== DATA ==
--- START ---

/-! ### State.sendAll -/

theorem State.sendAll_only (p : Nat) (ks : List TxPkt) (s : State) :
    s.sendAll p ks = { s with link := (s.sendAll p ks).link } := by
  suffices h : ∀ (ks : List TxPkt) (t : State), (t = { s with link := t.link }) →
      ks.foldl (fun t k => t.send p k) t = { s with link := (ks.foldl (fun t k => t.send p k) t).link } from h ks s rfl
  intro ks
  induction ks with
  | nil => intro t h; exact h
  | cons k ks ih => intro t h; exact ih (t.send p k) (by rw [h]; rfl)

@[simp] theorem State.sendAll_grade (p : Nat) (ks : List TxPkt) (s : State) :
    (s.sendAll p ks).grade = s.grade := by rw [State.sendAll_only]
@[simp] theorem State.sendAll_units (p : Nat) (ks : List TxPkt) (s : State) :
    (s.sendAll p ks).units = s.units := by rw [State.sendAll_only]
@[simp] theorem State.sendAll_clustersBuilt (p : Nat) (ks : List TxPkt) (s : State) :
    (s.sendAll p ks).clustersBuilt = s.clustersBuilt := by rw [State.sendAll_only]
@[simp] theorem State.sendAll_clustersLogical (p : Nat) (ks : List TxPkt) (s : State) :
    (s.sendAll p ks).clustersLogical = s.clustersLogical := by rw [State.sendAll_only]
@[simp] theorem State.sendAll_clk (p : Nat) (ks : List TxPkt) (s : State) :
    (s.sendAll p ks).clk = s.clk := by rw [State.sendAll_only]
@[simp] theorem State.sendAll_atr (p : Nat) (ks : List TxPkt) (s : State) :
    (s.sendAll p ks).atr = s.atr := by rw [State.sendAll_only]
@[simp] theorem State.sendAll_locks (p : Nat) (ks : List TxPkt) (s : State) :
    (s.sendAll p ks).locks = s.locks := by rw [State.sendAll_only]
@[simp] theorem State.sendAll_sched (p : Nat) (ks : List TxPkt) (s : State) :
    (s.sendAll p ks).sched = s.sched := by rw [State.sendAll_only]
@[simp] theorem State.sendAll_tiers (p : Nat) (ks : List TxPkt) (s : State) :
    (s.sendAll p ks).tiers = s.tiers := by rw [State.sendAll_only]
@[simp] theorem State.sendAll_search (p : Nat) (ks : List TxPkt) (s : State) :
    (s.sendAll p ks).search = s.search := by rw [State.sendAll_only]
@[simp] theorem State.sendAll_gather (p : Nat) (ks : List TxPkt) (s : State) :
    (s.sendAll p ks).gather = s.gather := by rw [State.sendAll_only]
@[simp] theorem State.sendAll_attention (p : Nat) (ks : List TxPkt) (s : State) :
    (s.sendAll p ks).attention = s.attention := by rw [State.sendAll_only]
@[simp] theorem State.sendAll_domains (p : Nat) (ks : List TxPkt) (s : State) :
    (s.sendAll p ks).domains = s.domains := by rw [State.sendAll_only]
@[simp] theorem State.sendAll_flash (p : Nat) (ks : List TxPkt) (s : State) :
    (s.sendAll p ks).flash = s.flash := by rw [State.sendAll_only]
@[simp] theorem State.sendAll_ftl (p : Nat) (ks : List TxPkt) (s : State) :
    (s.sendAll p ks).ftl = s.ftl := by rw [State.sendAll_only]
@[simp] theorem State.sendAll_block (p : Nat) (ks : List TxPkt) (s : State) :
    (s.sendAll p ks).block = s.block := by rw [State.sendAll_only]
@[simp] theorem State.sendAll_beacon (p : Nat) (ks : List TxPkt) (s : State) :
    (s.sendAll p ks).beacon = s.beacon := by rw [State.sendAll_only]
@[simp] theorem State.sendAll_power (p : Nat) (ks : List TxPkt) (s : State) :
    (s.sendAll p ks).power = s.power := by rw [State.sendAll_only]
@[simp] theorem State.sendAll_sec (p : Nat) (ks : List TxPkt) (s : State) :
    (s.sendAll p ks).sec = s.sec := by rw [State.sendAll_only]
@[simp] theorem State.sendAll_test (p : Nat) (ks : List TxPkt) (s : State) :
    (s.sendAll p ks).test = s.test := by rw [State.sendAll_only]
@[simp] theorem State.sendAll_err (p : Nat) (ks : List TxPkt) (s : State) :
    (s.sendAll p ks).err = s.err := by rw [State.sendAll_only]
@[simp] theorem State.sendAll_docent (p : Nat) (ks : List TxPkt) (s : State) :
    (s.sendAll p ks).docent = s.docent := by rw [State.sendAll_only]
@[simp] theorem State.sendAll_hostMem (p : Nat) (ks : List TxPkt) (s : State) :
    (s.sendAll p ks).hostMem = s.hostMem := by rw [State.sendAll_only]
@[simp] theorem State.sendAll_free (p : Nat) (ks : List TxPkt) (s : State) :
    (s.sendAll p ks).free = s.free := by rw [State.sendAll_only]
@[simp] theorem State.sendAll_pending (p : Nat) (ks : List TxPkt) (s : State) :
    (s.sendAll p ks).pending = s.pending := by rw [State.sendAll_only]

--- END ---

From the records above, retype only the lines starting at the line that contains "theorem State.sendAll_locks (p" and ending at the line that contains "(s.sendAll p ks).sec", both included.

== RESPONSE TO THIS EXERCISE ==
@[simp] theorem State.sendAll_locks (p : Nat) (ks : List TxPkt) (s : State) :
    (s.sendAll p ks).locks = s.locks := by rw [State.sendAll_only]
@[simp] theorem State.sendAll_sched (p : Nat) (ks : List TxPkt) (s : State) :
    (s.sendAll p ks).sched = s.sched := by rw [State.sendAll_only]
@[simp] theorem State.sendAll_tiers (p : Nat) (ks : List TxPkt) (s : State) :
    (s.sendAll p ks).tiers = s.tiers := by rw [State.sendAll_only]
@[simp] theorem State.sendAll_search (p : Nat) (ks : List TxPkt) (s : State) :
    (s.sendAll p ks).search = s.search := by rw [State.sendAll_only]
@[simp] theorem State.sendAll_gather (p : Nat) (ks : List TxPkt) (s : State) :
    (s.sendAll p ks).gather = s.gather := by rw [State.sendAll_only]
@[simp] theorem State.sendAll_attention (p : Nat) (ks : List TxPkt) (s : State) :
    (s.sendAll p ks).attention = s.attention := by rw [State.sendAll_only]
@[simp] theorem State.sendAll_domains (p : Nat) (ks : List TxPkt) (s : State) :
    (s.sendAll p ks).domains = s.domains := by rw [State.sendAll_only]
@[simp] theorem State.sendAll_flash (p : Nat) (ks : List TxPkt) (s : State) :
    (s.sendAll p ks).flash = s.flash := by rw [State.sendAll_only]
@[simp] theorem State.sendAll_ftl (p : Nat) (ks : List TxPkt) (s : State) :
    (s.sendAll p ks).ftl = s.ftl := by rw [State.sendAll_only]
@[simp] theorem State.sendAll_block (p : Nat) (ks : List TxPkt) (s : State) :
    (s.sendAll p ks).block = s.block := by rw [State.sendAll_only]
@[simp] theorem State.sendAll_beacon (p : Nat) (ks : List TxPkt) (s : State) :
    (s.sendAll p ks).beacon = s.beacon := by rw [State.sendAll_only]
@[simp] theorem State.sendAll_power (p : Nat) (ks : List TxPkt) (s : State) :
    (s.sendAll p ks).power = s.power := by rw [State.sendAll_only]
@[simp] theorem State.sendAll_sec (p : Nat) (ks : List TxPkt) (s : State) :
    (s.sendAll p ks).sec = s.sec := by rw [State.sendAll_only]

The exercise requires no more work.